PROVIDED DATA: Begin
-- ==== Sys2Proof/Machine/Access.lean ====
section
/-!
DEFINITION. Data accesses: the alignment check, the protection check, and the access itself (spec/20_memory.md R104,
R106, R120 to R124; spec/10_state.md R60, R61; the memory map of spec/92_eei_decisions.md D11).
-/
namespace Sys2Proof.Machine

open Sys2Proof

/-- What MEI and the cause code say of the instruction that makes an access (spec/10_state.md R61,
spec/20_memory.md R124). -/
structure AccessTag where
  /-- MEI.REG. -/
  reg : Reg
  /-- MEI.DS: 0 byte, 1 halfword, 2 word, 3 double-word. -/
  ds : BitVec 2
  /-- MEI.U. -/
  unsigned : Bool
  /-- MEI.ITYPE. -/
  itype : BitVec 5
  /-- MEI.RW. -/
  write : Bool
  /-- FEIC.BL: a block transfer. -/
  block : Bool := false
  /-- FEIC.RMW: a read-modify-write operation. -/
  rmw : Bool := false
deriving DecidableEq, Repr

/-- The value of MEI (spec/10_state.md R60, R61). -/
def AccessTag.mei (t : AccessTag) : Word :=
  0#11 ++ t.reg ++ 0#5 ++ t.ds ++ BitVec.ofBool t.unsigned ++ 0#2 ++ t.itype ++ BitVec.ofBool t.write

/-- What an access comes to. -/
inductive Access (α : Type) where
  /-- The access was made. -/
  | done (v : α) (s : State)
  /-- An exception was taken: `s` is the state after it. -/
  | raised (s : State)
  /-- The machine stops. -/
  | stopped (f : Fault)

/-- Go on after an access that was made. -/
def Access.bind {α β : Type} (x : Access α) (f : α → State → Access β) : Access β :=
  match x with
  | .done v s => f v s
  | .raised s => .raised s
  | .stopped r => .stopped r

/-- The step's answer after an access that was made; an exception taken is the next state. -/
def Access.andThen {α : Type} (x : Access α) (f : α → State → Result) : Result :=
  match x with
  | .done v s => f v s
  | .raised s => .next s
  | .stopped r => .fault r

/-- The access of `n` bytes at `a` is misaligned (spec/20_memory.md R104). -/
def misaligned (a : Word) (n : Nat) : Bool :=
  match n with
  | 2 => a.getLsbD 0
  | 4 => a.extractLsb' 0 2 != 0
  | 8 => a.extractLsb' 0 2 != 0
  | _ => false

/-- `MISALIGN_HW`: the hardware performs a misaligned access of `n` bytes at `a` (spec/20_memory.md R104). -/
def Product.misalignHw (p : Product) (a : Word) (n : Nat) : Bool :=
  !p.misalignTraps.any (fun t => t.bytes == n && decide (t.lo ≤ a) && decide (a ≤ t.hi))

/-- The access raises the misaligned access exception (spec/20_memory.md R104): always with MCTL.MA = 0, and with
MCTL.MA = 1 for a double-word or where the hardware does not perform it. -/
def State.maeApplies (s : State) (a : Word) (n : Nat) : Bool :=
  misaligned a n && (!s.sys.mctl.getLsbD 1 || n == 8 || !Product.misalignHw s.product a n)

/-- Raise MAE for the access at `a` (spec/20_memory.md R106). -/
def State.raiseMae (s : State) (t : AccessTag) (a : Word) : State :=
  { s with sys := { s.sys with mea := a, mei := t.mei } }.raise .mae

/-- Bits 24 to 16 of FEIC for MDP (spec/20_memory.md R124): a misaligned access, a block transfer, a read-modify-write
operation, and the violated permissions in the mode the check was made in. -/
def mdpDetail (t : AccessTag) (um ms r w : Bool) : BitVec 9 :=
  BitVec.ofBool ms ++ BitVec.ofBool t.block ++ BitVec.ofBool t.rmw ++ 0#1 ++ BitVec.ofBool (w && !um) ++
    BitVec.ofBool (r && !um) ++ 0#1 ++ BitVec.ofBool (w && um) ++ BitVec.ofBool (r && um)

/-- Raise MDP for the access of `n` bytes at `a`, with `r` a refused read and `w` a refused write (spec/20_memory.md
R123, R124). -/
def State.raiseMdp (s : State) (t : AccessTag) (um : Bool) (a : Word) (n : Nat) (r w : Bool) : State :=
  { s with sys := { s.sys with mea := a, mei := t.mei } }.raise (.mdp (mdpDetail t um (misaligned a n) r w))

/-- The checks of an access of `n` bytes at `a` in mode `um`, which reads where `rd` and writes where `wr`: alignment
first, then protection of every kind (spec/20_memory.md R120, R122). `none` where it may be made, else the state after
the exception. -/
def State.checkAccess (s : State) (t : AccessTag) (um rd wr : Bool) (a : Word) (n : Nat) : Option State :=
  if s.maeApplies a n then some (s.raiseMae t a)
  else
    let r := rd && !s.mpuAllowsAll um .read a n
    let w := wr && !s.mpuAllowsAll um .write a n
    if r || w then some (s.raiseMdp t um a n r w) else none

/-! ### What stands behind an address -/

/-- The first range of the memory map that holds `a`. -/
def Product.regionAt (p : Product) (a : Word) : Option Region :=
  p.memMap.find? (fun r => decide (r.lo ≤ a) && decide (a ≤ r.hi))

/-- The kind of an address of this product: memory where no range holds it. -/
def State.kindAt (s : State) (a : Word) : RegionKind :=
  match Product.regionAt s.product a with
  | some r => r.kind
  | none => .plain


/-- Every one of the `n` bytes from `a` on is memory. -/
def State.plainAll (s : State) (a : Word) : Nat → Bool
  | 0 => true
  | n + 1 => s.kindAt a == .plain && s.plainAll (a + 1) n

/-- One of the `n` bytes from `a` on belongs to a device. -/
def State.deviceAny (s : State) (a : Word) : Nat → Bool
  | 0 => false
  | n + 1 => s.kindAt a == .device || s.deviceAny (a + 1) n

/-- The system error of a data access to the byte at `a`: where nothing is behind it, what its range says. -/
def State.byteError (s : State) (a : Word) : Option (BitVec 4) :=
  match s.kindAt a with
  | .unbacked e => Product.reported s.product e
  | _ => none

/-- The system error that a data access to the `n` bytes from `a` on reports: the first byte's that has one (log 12). -/
def State.accessError (s : State) (a : Word) : Nat → Option (BitVec 4)
  | 0 => none
  | n + 1 => s.byteError a <|> s.accessError (a + 1) n

/-- `fetch_error(a)` (spec/60_exceptions.md R412): what the range of `a` says, of whatever kind it is. -/
def State.byteFetchError (s : State) (a : Word) : Option (BitVec 4) :=
  Product.reported s.product ((Product.regionAt s.product a).bind Region.fetchError)

/-- The system error of the fetch of the `n` bytes from `a` on: the first byte's that has one (log 12). -/
def State.fetchError (s : State) (a : Word) : Nat → Option (BitVec 4)
  | 0 => none
  | n + 1 => s.byteFetchError a <|> s.fetchError (a + 1) n

/-- A system error of a data access is reported at the core's input (spec/60_exceptions.md R412), and the instruction
goes on. Where several accesses of one instruction (PREPARE, DISPOSE, PUSHSP, POPSP, or the read and the write of SET1,
CLR1, NOT1 and CAXI) report different codes, the new one overwrites the pending one: the LAST stays. The spec is silent
on it (DESIGN CHOICE, log 50). -/
def State.reportError (s : State) (e : Option (BitVec 4)) : State :=
  match e with
  | some c => { s with req := { s.req with syserr := some c } }
  | none => s

/-- The `n` bytes from `a` on where some are not memory: those read as free values (log 44). -/
def State.readMixed (s : State) (a : Word) (k : Nat) : Nat → Dword
  | 0 => 0
  | n + 1 =>
    let b := if s.kindAt a == .plain then s.byteAt a else Config.freeByte (s.freeCtr + k)
    b.setWidth 64 ||| (s.readMixed (a + 1) (k + 1) n <<< 8)

/-- Store the low `n` bytes of `v` where some addresses are not memory: a write to those is ignored (log 44). -/
def State.writeMixed (s : State) (a : Word) (v : Dword) : Nat → State
  | 0 => s
  | n + 1 =>
    let s := if s.kindAt a == .plain then s.storeByte a (v.setWidth 8) else s
    s.writeMixed (a + 1) (v >>> 8) n

/-- Read `n` bytes at `a`, the checks having been made. Every such read counts as the dummy read of spec/20_memory.md
R142: a load's, a table read's (SWITCH, CALLT, SYSCALL, the interrupt handler table), a block transfer's, and the read
half of SET1, CLR1, NOT1 and CAXI; the spec names none of them (DESIGN CHOICE, log 20). -/
def State.accessRead (s : State) (a : Word) (n : Nat) : Access Dword :=
  if s.plainAll a n then .done (s.readLE a n) (s.markLoaded a n)
  else if s.deviceAny a n then .stopped .deviceAccess
  else .done (s.readMixed a 0 n) (((s.markLoaded a n).useFree n).reportError (s.accessError a n))

/-- Write the low `n` bytes of `v` at `a`, the checks having been made. -/
def State.accessWrite (s : State) (a : Word) (n : Nat) (v : Dword) : Access Unit :=
  if s.plainAll a n then .done () (s.writeLE a v n)
  else if s.deviceAny a n then .stopped .deviceAccess
  else .done () ((s.writeMixed a v n).reportError (s.accessError a n))

/-! ### `MemRead` and `MemWrite` (spec/20_memory.md R120) -/

/-- `MemRead` in mode `um`. -/
def State.memRead (s : State) (t : AccessTag) (um : Bool) (a : Word) (n : Nat) : Access Dword :=
  match s.checkAccess t um true false a n with
  | some s' => .raised s'
  | none => s.accessRead a n

/-- `MemWrite` in the current mode. -/
def State.memWrite (s : State) (t : AccessTag) (a : Word) (n : Nat) (v : Dword) : Access Unit :=
  match s.checkAccess t s.psw.um false true a n with
  | some s' => .raised s'
  | none => s.accessWrite a n v

/-- Read `n` bytes and write back what `f` makes of them, both kinds checked before the read (spec/20_memory.md R122);
the value read is the answer. -/
def State.memModify (s : State) (t : AccessTag) (a : Word) (n : Nat) (f : Dword → Dword) : Access Dword :=
  match s.checkAccess t s.psw.um true true a n with
  | some s' => .raised s'
  | none =>
    (s.accessRead a n).bind fun v s =>
    (s.accessWrite a n (f v)).bind fun _ s => .done v s

end Sys2Proof.Machine
end

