-- ==== Sys2Proof/Decode.lean ====
section
/-!
DEFINITION. Decoding: from the bytes of the instruction stream to an instruction, total on any bytes, rejecting by name
(spec/30_encoding.md R160 to R186); and after it the encoder, written from the same rows of spec/opcode_table.json.
-/
namespace Sys2Proof

/-- The condition of a 4-bit code (spec/30_encoding.md R172). -/
def Cond.ofBits (b : BitVec 4) : Cond :=
  match b with
  | 0b0000#4 => .v
  | 0b0001#4 => .c
  | 0b0010#4 => .z
  | 0b0011#4 => .nh
  | 0b0100#4 => .s
  | 0b0101#4 => .t
  | 0b0110#4 => .lt
  | 0b0111#4 => .le
  | 0b1000#4 => .nv
  | 0b1001#4 => .nc
  | 0b1010#4 => .nz
  | 0b1011#4 => .h
  | 0b1100#4 => .ns
  | 0b1101#4 => .sa
  | 0b1110#4 => .ge
  | _ => .gt

/-- Why bits are no instruction. -/
inductive DecodeError where
  /-- No row of the table and no prohibited pattern: the step raises the reserved instruction exception
  (spec/30_encoding.md R179). -/
  | undefined
  /-- Bcond disp17 with cccc = 0101 (R178 (b)). -/
  | prohibitedBranchAlways17
  /-- LOOP with reg1 = r0 (R178 (c)). -/
  | prohibitedLoopR0
  /-- DIVH reg1, reg2 with reg1 = r0 and reg2 = r16 to r31 (R178 (d)). -/
  | prohibitedDivhR0
  /-- JARL [reg1], reg3 with reg3 = r0 (R178 (e)). -/
  | prohibitedJarlR0
  /-- Fewer bytes than the instruction has. -/
  | truncated
deriving DecidableEq, Repr

/-! ### The fields of a halfword (spec/30_encoding.md R162) -/

/-- The major opcode `h[10:5]`. -/
def fieldOp (h : Half) : BitVec 6 := h.extractLsb' 5 6

/-- The 4-bit major opcode `h[10:7]` of Formats III and IV. -/
def fieldOp4 (h : Half) : BitVec 4 := h.extractLsb' 7 4

/-- The reg1 field, bits 4 to 0; of the second halfword, bits 20 to 16. -/
def fieldLow (h : Half) : BitVec 5 := h.extractLsb' 0 5

/-- The reg2 field, bits 15 to 11; of the second halfword the reg3 field, bits 31 to 27. -/
def fieldHigh (h : Half) : BitVec 5 := h.extractLsb' 11 5

/-- Bits 3 to 0: the condition code of Formats III and VII. -/
def fieldLow4 (h : Half) : BitVec 4 := h.extractLsb' 0 4

/-- The sub-opcode, bits 26 to 16, of the second halfword. -/
def fieldSub (h2 : Half) : BitVec 11 := h2.extractLsb' 0 11

/-- Bit 16: the lowest bit of the second halfword. -/
def bit16 (h2 : Half) : Bool := h2.getLsbD 0

/-- The upper 15 bits of the second halfword: a displacement whose lowest bit is not encoded (R165). -/
def field15 (h2 : Half) : BitVec 15 := h2.extractLsb' 1 15

/-- `list12` of PREPARE and DISPOSE: instruction bits 31 to 21 above bit 0 (spec/47_special.md R371). -/
def fieldList (h1 h2 : Half) : BitVec 12 := h2.extractLsb' 5 11 ++ h1.extractLsb' 0 1

/-- `imm5` of PREPARE and DISPOSE: bits 5 to 1. -/
def fieldImm5 (h1 : Half) : BitVec 5 := h1.extractLsb' 1 5

/-- `disp23` of the byte forms: bits 47 to 32 above bits 26 to 20. -/
def fieldDisp23 (h2 h3 : Half) : BitVec 23 := h3 ++ h2.extractLsb' 4 7
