-- ==== Sys2Proof/Certificates/Slice0/Obligations.lean ====
section
/-!
DEFINITION. The statements for the provers. Each says what the model does in the words of the spec; the vocabulary is
Sys2Proof/Safety.lean's.
-/
open Sys2Proof Sys2Proof.Machine

/-- For every well-formed instruction of the table and every list of further bytes: decoding the bytes of its
encoding followed by those bytes gives the instruction and those bytes. Every operand ranges over all values the
encoding admits. (rests on spec/30_encoding.md, rules R160, R161 and R180 to R186). -/
def Obligations.DecodeOfEncode : Prop :=
  ∀ (i : Instr) (rest : List Byte), i.wellFormed = true → decode (bytesOf (encode i) ++ rest) = .ok (i, rest)

/-- For every list of bytes that decodes to an instruction and a rest: the instruction is well formed and the list is
the bytes of its encoding followed by the rest. So no bit of an accepted pattern is ignored, and no two patterns are
the same instruction. (rests on spec/30_encoding.md, rules R160, R161, R177 to R186). -/
def Obligations.EncodeOfDecode : Prop :=
  ∀ (bs rest : List Byte) (i : Instr), decode bs = .ok (i, rest) →
    i.wellFormed = true ∧ bs = bytesOf (encode i) ++ rest

/-- The halfwords the spec prints as examples of LD.B, LD.DW, MUL, SATADD, BINS, BNE disp17, CLR1, PREPARE with
imm32, and SYSCALL decode to those instructions with those operands. (rests on spec/40_load_store.md, the examples of
rules R201 and R203; spec/41_arithmetic.md, the example of rule R251; spec/42_saturated_logical.md, the example of
rule R281; spec/43_data_manipulation.md, the example of rule R301; spec/45_branch_loop.md, the example of rule R341;
spec/46_bit_manipulation.md, the example of rule R356; spec/47_special.md, the examples of rules R373 and R397). -/
def Obligations.DecodesSpecWords : Prop :=
  decode (bytesOf [0x5F0A#16, 0xFFFC#16]) = .ok (.ldB16 0xFFFC 10 11, []) ∧
  decode (bytesOf [0x07A2#16, 0x2089#16, 0x0000#16]) = .ok (.ldDw 4 2 4, []) ∧
  decode (bytesOf [0x17FD#16, 0x1A7C#16]) = .ok (.mulImm 0x1FD 2 3, []) ∧
  decode (bytesOf [0x17E1#16, 0x1BBA#16]) = .ok (.satadd3 1 2 3, []) ∧
  decode (bytesOf [0x17E1#16, 0xB0D8#16]) = .ok (.binsLl 1 11 4 2, []) ∧
  decode (bytesOf [0x07EA#16, 0x1001#16]) = .ok (.bcond17 .nz 0x0800, []) ∧
  decode (bytesOf [0x9FC1#16, 0x0010#16]) = .ok (.clr1 3 0x0010 1, []) ∧
  decode (bytesOf [0x0788#16, 0x007B#16, 0x5678#16, 0x1234#16]) = .ok (.prepareImm32 4 6 0x12345678, []) ∧
  decode (bytesOf [0xD7E5#16, 0x0960#16]) = .ok (.syscall 0x25, [])

/-- From every state in which memory has its canonical form, bit 0 of the PC is 0, the Debug field of PSW is 0 (the
model's choice, log 16), the reserved bits of every system register and of every protection area read as their tables
say: whatever a step answers as its next state is such a state again. (rests on spec/10_state.md, rules R24, R36 and
R40 to R82; spec/60_exceptions.md, rules R420 and R450; spec/92_eei_decisions.md, D20). -/
def Obligations.StepKeepsLegal : Prop :=
  ∀ s t : State, s.legal = true → step s = .next t → t.legal = true

/-- State.reset is legal; and so is the state after reset of every product with every memory in canonical form. It
rests on the reset values that the model names (logs 7 to 10, 15). (rests on spec/10_state.md, rules R36 and R85;
notes/assumptions/7.md to 10.md, 15.md and 16.md). -/
def Obligations.ResetLegal : Prop :=
  State.reset.legal = true ∧ ∀ (p : Product) (m : Memory), m.wf = true → (State.resetOf p m).legal = true

/-- In every state with the reset input asserted the step answers a next state with the values of the reset table: PC
the reset vector, PSW 00000020H (decision D12, log 15), EIPSW and FEPSW 00000020H, EIIC, FEIC, CTPSW, ISPR, PMR,
INTCFG, MPM 0, MCTL 80000000H, MCFG0 with the product's SPID, every protection area disabled, no request pending,
running; r0 reads 0. The parameters of the product stand, and every byte of memory is kept (the model's choice, log
13). (rests on spec/70_reset_and_hazards.md, rules R480 to R483; spec/10_state.md, rule R85;
spec/92_eei_decisions.md, D12; notes/assumptions/13.md and 15.md). -/
def Obligations.ResetInputResets : Prop :=
  ∀ s : State, s.req.reset = true → ∃ t, step s = .next t ∧
    t.pc = (s.product.rbase ++ 0#9 : BitVec 32) ∧ t.psw.toWord = 0x00000020 ∧
    t.sys.eipsw = 0x00000020 ∧ t.sys.fepsw = 0x00000020 ∧ t.sys.eiic = 0 ∧ t.sys.feic = 0 ∧ t.sys.ctpsw = 0 ∧
    t.sys.ispr = 0 ∧ t.sys.pmr = 0 ∧ t.sys.intcfg = 0 ∧ t.sys.mpm = 0 ∧ t.sys.mctl = 0x80000000 ∧
    t.sys.mcfg0 = ((s.product.spidReset.setWidth 32 % (2#32 ^ (s.product.spidWidth.val + 1))) <<< 16) + 4 ∧
    (∀ n : BitVec 4, (t.area n).mpat.getLsbD 7 = false) ∧ t.reg 0 = 0 ∧
    t.req = Requests.none ∧ t.run = .running ∧ t.product = s.product ∧ SameMemory s t

/-- When the core runs, no reset is asserted, no terminating exception can be acknowledged, and the bytes from the PC
on, executable, without a fetch error, in memory and not stored since the last SYNCI sequence, decode to an
instruction: step is exec of that instruction at that state. Nothing is added around it: each meaning advances the PC
itself. A request of a code or a channel that the product does not have does not count (logs 12 and 47). (rests on
spec/60_exceptions.md, rule R400; spec/30_encoding.md, rule R186; spec/20_memory.md, rules R121 and R142;
notes/assumptions/12.md and 47.md). -/
def Obligations.StepRunsDecodedInstruction : Prop :=
  ∀ (s : State) (n : Nat) (i : Instr) (rest : List Byte),
    RunsNext s → Fetchable s n → decode (s.codeBytes n) = .ok (i, rest) → step s = exec i s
PROVIDED DATA: End
# EXERCISE OBJECTIVE
Return only the number of lines in the data that contain "accesses".

# WRITTEN ANSWER
2